For example, we'll probably use 50K to fly to Seattle in 2009 for an AK cruise.  Fares for direct flights DTW-SEA have been above $500 for most of the 2008 summer so far.  IMO, that's a fine use of points.  Maybe not the very best possible, but I've found that if I hold out for only 25K awards in such circumstances, the only thing that happens is that I continue to accrue points.


----------



## Zac495 (Jun 12, 2008)

I just played around, since I want to book Hawaii next summer, too. We can leave any day of the week - we'll use points. I could get first class seats THIS July on Usair. That surprised me. Does this point to the hopeful fact that if one is flexible about flying weekdays, it won't be that hard?


----------



## PigsDad (Jun 12, 2008)

Zac495 said:


> I just played around, since I want to book Hawaii next summer, too. We can leave any day of the week - we'll use points. I could get first class seats THIS July on Usair. That surprised me. Does this point to the hopeful fact that if one is flexible about flying weekdays, it won't be that hard?

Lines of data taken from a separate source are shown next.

theorem test_meets_DictionaryRequests :
    (let dt : Nat := 0; let q : OdReq := ⟨.can false false 1, .read, 0x1018, 1⟩; let s : State := State.reset; let u : State := elapse dt s
     (u.rd .hostDictReady ≠ 1) ∧
     (q.src.port = 0)) ∧
    (let dt : Nat := 0; let q : OdReq := ⟨.can false false 1, .read, 0x1018, 1⟩; let s : State := State.reset.wr .hostDictReady 1; let u : State := elapse dt s
     (u.rd .hostDictReady = 1) ∧
     ((u.od.queue.filter fun r => r.src.port == q.src.port).length < 16)) ∧
    (let dt : Nat := 0; let q : OdReq := ⟨.can false false 1, .read, 0x1018, 1⟩; let s : State := { State.reset.wr .hostDictReady 1 with od := { OdSt.init with queue := List.replicate 16 ⟨.can false false 1, .read, 0x1018, 1⟩ } }; let u : State := elapse dt s
     (u.rd .hostDictReady = 1) ∧
     (16 ≤ (u.od.queue.filter fun r => r.src.port == q.src.port).length) ∧
     (q.src.port = 0) ∧
     (0 ∉ u.od.ovfTold)) ∧
    (let dt : Nat := 0; let s : State := testOd (.read) 0x3010 1; let u : State := elapse dt s; let q : OdReq := ⟨.pcie 1 2, .read, 0x3010, 1⟩; let l : List OdReq := []; let x : State := { u with od := { u.od with queue := l } }; let k : ObjKey := ⟨.loadModel, 0, 0⟩
     (u.od.auth = none) ∧
     (u.od.queue = q :: l) ∧
     (q.op = .read) ∧
     (q.names .logRecord = false) ∧
     (q.names .logBlock = false) ∧
     (odAccess q.idx q.sub false = 0) ∧
     (objAt q.idx q.sub = some k)) ∧
    (let dt : Nat := 0; let s : State := testOd (.read) 0x3010 9; let u : State := elapse dt s; let q : OdReq := ⟨.pcie 1 2, .read, 0x3010, 9⟩; let l : List OdReq := []; let x : State := { u with od := { u.od with queue := l } }
     (u.od.auth = none) ∧
     (u.od.queue = q :: l) ∧
     (q.op = .read) ∧
     (q.names .logRecord = false) ∧
     (q.names .logBlock = false) ∧
     (odAccess q.idx q.sub false ≠ 0)) ∧
    (let dt : Nat := 0; let progEnd : Nat := 0; let s : State := testOd (.write [1, 0, 0, 0]) 0x607A 0; let u : State := elapse dt s; let q : OdReq := ⟨.pcie 1 2, .write [1, 0, 0, 0], 0x607A, 0⟩; let l : List OdReq := []; let x : State := { u with od := { u.od with queue := l } }; let k : ObjKey := ⟨.axTgtPos, 0, 0⟩; let v : List Byte := [1, 0, 0, 0]
     (u.od.auth = none) ∧
     (u.od.queue = q :: l) ∧
     (q.op = .write v) ∧
     (objAt q.idx q.sub = some k) ∧
     (ownRow k.o = false) ∧
     (odWriteCheck x q.idx q.sub v = 0)) ∧
    (let dt : Nat := 0; let progEnd : Nat := 0; let s : State := testOd (.write [1]) 0x607A 0; let u : State := elapse dt s; let q : OdReq := ⟨.pcie 1 2, .write [1], 0x607A, 0⟩; let l : List OdReq := []; let x : State := { u with od := { u.od with queue := l } }; let v : List Byte := [1]
     (u.od.auth = none) ∧
     (u.od.queue = q :: l) ∧
     (q.op = .write v) ∧
     ((objAt q.idx q.sub).any (fun k => ownRow k.o) = false) ∧
     (odWriteCheck x q.idx q.sub v ≠ 0)) :=
  by and_intros <;> decide +kernel

theorem test_meets_DictionaryStore :
    (let dt : Nat := 0; let s : State := testOd (.write [0x73, 0x61, 0x76, 0x65]) 0x1010 1; let u : State := elapse dt s; let q : OdReq := ⟨.pcie 1 2, .write [0x73, 0x61, 0x76, 0x65], 0x1010, 1⟩; let l : List OdReq := []; let x : State := { u with od := { u.od with queue := l } }
     (u.od.auth = none) ∧
     (u.od.queue = q :: l) ∧
     (q.writes .storeAll = true) ∧
     (ownCheck q = 0) ∧
     (q.num = 0x65766173) ∧
     (x.od.store = none)) ∧
    (let dt : Nat := 0; let s : State := testOd (.write [0, 0, 0, 0]) 0x1010 1; let u : State := elapse dt s; let q : OdReq := ⟨.pcie 1 2, .write [0, 0, 0, 0], 0x1010, 1⟩; let l : List OdReq := []; let x : State := { u with od := { u.od with queue := l } }
     (u.od.auth = none) ∧
     (u.od.queue = q :: l) ∧
     (q.writes .storeAll = true) ∧
     (ownCheck q = 0) ∧
     (q.num ≠ 0x65766173)) ∧
    (let dt : Nat := 0; let ok : Bool := true; let s : State := { State.reset with od := { OdSt.init with store := some ⟨[], ⟨.pcie 1 2, .read, 0, 0⟩⟩ } }; let u : State := elapse dt s; let r : OdStoreRun := ⟨[], ⟨.pcie 1 2, .read, 0, 0⟩⟩; let n : Nat := (match newestCopy u.od.copies with | some c => c.seq + 1 | none => 1)
     (u.od.store = some r) ∧
     (ok = true)) ∧
    (let dt : Nat := 0; let ok : Bool := false; let s : State := { State.reset with od := { OdSt.init with store := some ⟨[], ⟨.pcie 1 2, .read, 0, 0⟩⟩ } }; let u : State := elapse dt s; let r : OdStoreRun := ⟨[], ⟨.pcie 1 2, .read, 0, 0⟩⟩
     (u.od.store = some r) ∧
     (ok = false)) ∧
    (let dt : Nat := 0; let s : State := testOd (.write [0x6C, 0x6F, 0x61, 0x64]) 0x1011 1; let u : State := elapse dt s; let q : OdReq := ⟨.pcie 1 2, .write [0x6C, 0x6F, 0x61, 0x64], 0x1011, 1⟩; let l : List OdReq := []; let x : State := { u with od := { u.od with queue := l } }
     (u.od.auth = none) ∧
     (u.od.queue = q :: l) ∧
     (q.writes .restoreAll = true) ∧
     (ownCheck q = 0) ∧
     (q.num = 0x64616F6C)) ∧
    (let dt : Nat := 0; let l' : TripLive := ⟨true, 0xFF, []⟩; let progEnd : Nat := 0; let s : State := testOd (.process [⟨0x607A, 0, 32, [1, 0, 0, 0]⟩] 7) 0 0; let u : State := elapse dt s; let q : OdReq := ⟨.pcie 1 2, .process [⟨0x607A, 0, 32, [1, 0, 0, 0]⟩] 7, 0, 0⟩; let l : List OdReq := []; let x : State := { u with od := { u.od with queue := l } }; let vs : List PdVal := [⟨0x607A, 0, 32, [1, 0, 0, 0]⟩]; let rx : Nat := 7
     (u.od.auth = none) ∧
     (u.od.queue = q :: l) ∧
     (q.op = .process vs rx)) ∧
    (let dt : Nat := 0; let s : State := { testOd .read 0x3400 6 with log := { LogSt.init with recs := [⟨0, 0, 1, 0, 0⟩], next := 1 } }; let u : State := elapse dt s; let q : OdReq := ⟨.pcie 1 2, .read, 0x3400, 6⟩; let l : List OdReq := []; let x : State := { u with od := { u.od with queue := l } }; let n : Nat := 0; let r : EvRec := ⟨0, 0, 1, 0, 0⟩; let rs : List EvRec := []
     (u.od.auth = none) ∧
     (u.od.queue = q :: l) ∧
     (q.op = .read) ∧
     (q.names .logRecord = true) ∧
     (logFrom x.log = (n, r :: rs))) ∧
    (let dt : Nat := 0; let s : State := testOd (.read) 0x3400 6; let u : State := elapse dt s; let q : OdReq := ⟨.pcie 1 2, .read, 0x3400, 6⟩; let l : List OdReq := []; let x : State := { u with od := { u.od with queue := l } }; let n : Nat := 0
     (u.od.auth = none) ∧
     (u.od.queue = q :: l) ∧
     (q.op = .read) ∧
     (q.names .logRecord = true) ∧
     (logFrom x.log = (n, []))) ∧
    (let dt : Nat := 0; let s : State := testOd (.block) 0x3400 8; let u : State := elapse dt s; let q : OdReq := ⟨.pcie 1 2, .block, 0x3400, 8⟩; let l : List OdReq := []; let x : State := { u with od := { u.od with queue := l } }; let n : Nat := 0; let rs : List EvRec := []
     (u.od.auth = none) ∧
     (u.od.queue = q :: l) ∧
     (q.op = .block) ∧
     (q.names .logBlock = true) ∧
     (logFrom x.log = (n, rs))) ∧
    (let dt : Nat := 0; let s : State := testOd (.write [0x6C, 0x65, 0x61, 0x72]) 0x3400 7; let u : State := elapse dt s; let q : OdReq := ⟨.pcie 1 2, .write [0x6C, 0x65, 0x61, 0x72], 0x3400, 7⟩; let l : List OdReq := []; let x : State := { u with od := { u.od with queue := l } }
     (u.od.auth = none) ∧
     (u.od.queue = q :: l) ∧
     (q.writes .logClear = true) ∧
     (ownCheck q = 0)) ∧
    (let dt : Nat := 0; let s : State := testOd (.write [0, 0, 0, 0]) 0x3802 1; let u : State := elapse dt s; let q : OdReq := ⟨.pcie 1 2, .write [0, 0, 0, 0], 0x3802, 1⟩; let l : List OdReq := []; let x : State := { u with od := { u.od with queue := l } }
     (u.od.auth = none) ∧
     (u.od.queue = q :: l) ∧
     (q.writes .stageReset = true) ∧
     (ownCheck q = 0)) ∧
    (let dt : Nat := 0; let s : State := testOd (.write [5]) 0x3802 2; let u : State := elapse dt s; let q : OdReq := ⟨.pcie 1 2, .write [5], 0x3802, 2⟩; let l : List OdReq := []; let x : State := { u with od := { u.od with queue := l } }; let v : List Byte := [5]
     (u.od.auth = none) ∧
     (u.od.queue = q :: l) ∧
     (q.writes .stageChunk = true) ∧
     (ownCheck q = 0) ∧
     (q.op = .write v) ∧
     (x.od.staging.length + v.length ≤ 16777216)) :=
  by and_intros <;> decide +kernel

The thing is, those first class tickets you see may have only been released recently.  At 330 days out, they may not have been there.  I have been doing some reading and research on FF policies, and the airlines do not release all of the FF seats at 330 days -- they may release a couple then, a couple later, etc.

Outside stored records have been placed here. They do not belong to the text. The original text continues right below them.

-- ==== Sys2Proof/Machine/Operands.lean ====
section
/-! DEFINITION. The operand forms: every operand is the unsigned value of its field (spec/30_encoding.md R54), the one
addressing mode is `I` plus a small offset (spec/48_memops.md R118), and the only conditional control flow is the skip
(spec/41_skip.md R75). -/

namespace Sys2Proof.Machine

/-- `zext_16(NNN)` (R9, R54). -/
def addrOperand (nnn : Addr) : Word := nnn.setWidth 16

/-- `zext_16(b)` of a register's value (R9). -/
def byteOperand (b : Byte) : Word := b.setWidth 16

/-- The base address of a data access, a plain integer (spec/20_memory.md R39). -/
def State.base (s : State) : Nat := s.i.toNat

/-- `PC <- (PC + 2) mod 65536` when the condition holds, else nothing (R75). -/
def State.skipIf (s : State) (c : Bool) : State := if c then s.setPc (s.pc + 2#16) else s

/-- `PC <- (PC - 2) mod 65536`: back to the address of the instruction in progress (spec/46_keys.md R112). -/
def State.rewind (s : State) : State := s.setPc (s.pc - 2#16)

/-- The hundreds, tens and units digits of a byte, each a byte of its own (spec/48_memops.md R119). -/
def bcdDigits (b : Byte) : List Byte :=
  [BitVec.ofNat 8 (b.toNat / 100), BitVec.ofNat 8 (b.toNat / 10 % 10), BitVec.ofNat 8 (b.toNat % 10)]

end Sys2Proof.Machine
end

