-- ==== Sys2Proof/Machine/MemOps.lean ====
section
/-! DEFINITION. BCD, STM, LDM (spec/48_memops.md). All bounds checks come before the first write, and `I` is never modified
(R118). -/

namespace Sys2Proof.Machine

/-- Store bytes at `I` upward, or `OutOfBoundsMemoryAccess` with nothing stored (R118). -/
def State.storeAtI (s : State) (bytes : List Byte) : State :=
  match s.mem.store s.base bytes with
  | some m => s.setMem m
  | none => s.raise .outOfBoundsMemoryAccess

/-- BCD `Vx` (R119). -/
def execBcd (x : Reg) (s : State) : Result := .next (s.storeAtI (bcdDigits (s.getV x)))

/-- STM `Vx`: V0 to VX, both included (R120). -/
def execStm (x : Reg) (s : State) : Result := .next (s.storeAtI (s.regsUpTo x))

/-- LDM `Vx`: V0 to VX, both included (R121). -/
def execLdm (x : Reg) (s : State) : Result :=
  match s.mem.load s.base (x.val + 1) with
  | some bytes => .next (s.setRegs 0 bytes)
  | none => .next (s.raise .outOfBoundsMemoryAccess)

end Sys2Proof.Machine
end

So that begs the question -- how nervous would you be if you didn't get your FF tickets for next summer's trip until June of next year?

Kurt


----------



## Zac495 (Jun 12, 2008)

PigsDad said:


> The thing is, those first class tickets you see may have only been released recently.  At 330 days out, they may not have been there.  I have been doing some reading and research on FF policies, and the airlines do not release all of the FF seats at 330 days -- they may release a couple then, a couple later, etc.
> 
> So that begs the question -- how nervous would you be if you didn't get your FF tickets for next summer's trip until June of next year?
> 
> Kurt



I'd be a MESS!


----------



## judyjht (Jun 12, 2008)

I usually fly Delta because that is the one I have the most FF points.  I just booked 2 first class tickets BOS (Boston)- FFL (Ft Lauderdale) direct flight for 45,000 points each.  Supposedly, if you are willing to pay 45,000 points you can book any seat that is available - FF or not - so that is what I do!  I wait until 331 days from mt RETURN flight and then do it rather than holding them etc.  I know I use a lot of points but I love the First Class and I don't have to stay up until midnight to call.


----------



## winger (Jun 13, 2008)

Dave M said:


> On UA, be careful to select the exact itinerary you want if you expect to later make a date change. If you change dates, you'll pay a $150 fee, unless the itinerary and flight numbers are exactly the same as in the original itinerary.



thanks, Dave. I will keep this in mind. I got two direct flights from/to SFO/Maui OGG for spring break next year on UA.  My other two are flying AA, which does NOT have direct flights.

Neither AA nor UA said there were charges to changes in flights as long as it's out more than 60 days from travel (or was it 90?) as long as the to/from cities change. I did NOT know I had to keep the same flight #'s as well.


----------



## Mimi39 (Jun 13, 2008)

I had no problem yesterday getting our frequent flyer award tickets on AA for Hawaii leaving on March 31 and returning on April 7.  I was concerned with all the cut backs that ff tix availability would be more limited but everything went ok.  My husband and I were using our respective ff miles, so I did it by calling AA rather than online so the records would be merged.  That cost us $20.00 each to talk to an agent.  Could I have saved that by reserving on line and then calling to have the records merged?


----------



## x3 skier (Jun 13, 2008)

Mimi39 said:


> I had no problem yesterday getting our frequent flyer award tickets on AA for Hawaii leaving on March 31 and returning on April 7.  I was concerned with all the cut backs that ff tix availability would be more limited but everything went ok.  My husband and I were using our respective ff miles, so I did it by calling AA rather than online so the records would be merged.  That cost us $20.00 each to talk to an agent.  Could I have saved that by reserving on line and then calling to have the records merged?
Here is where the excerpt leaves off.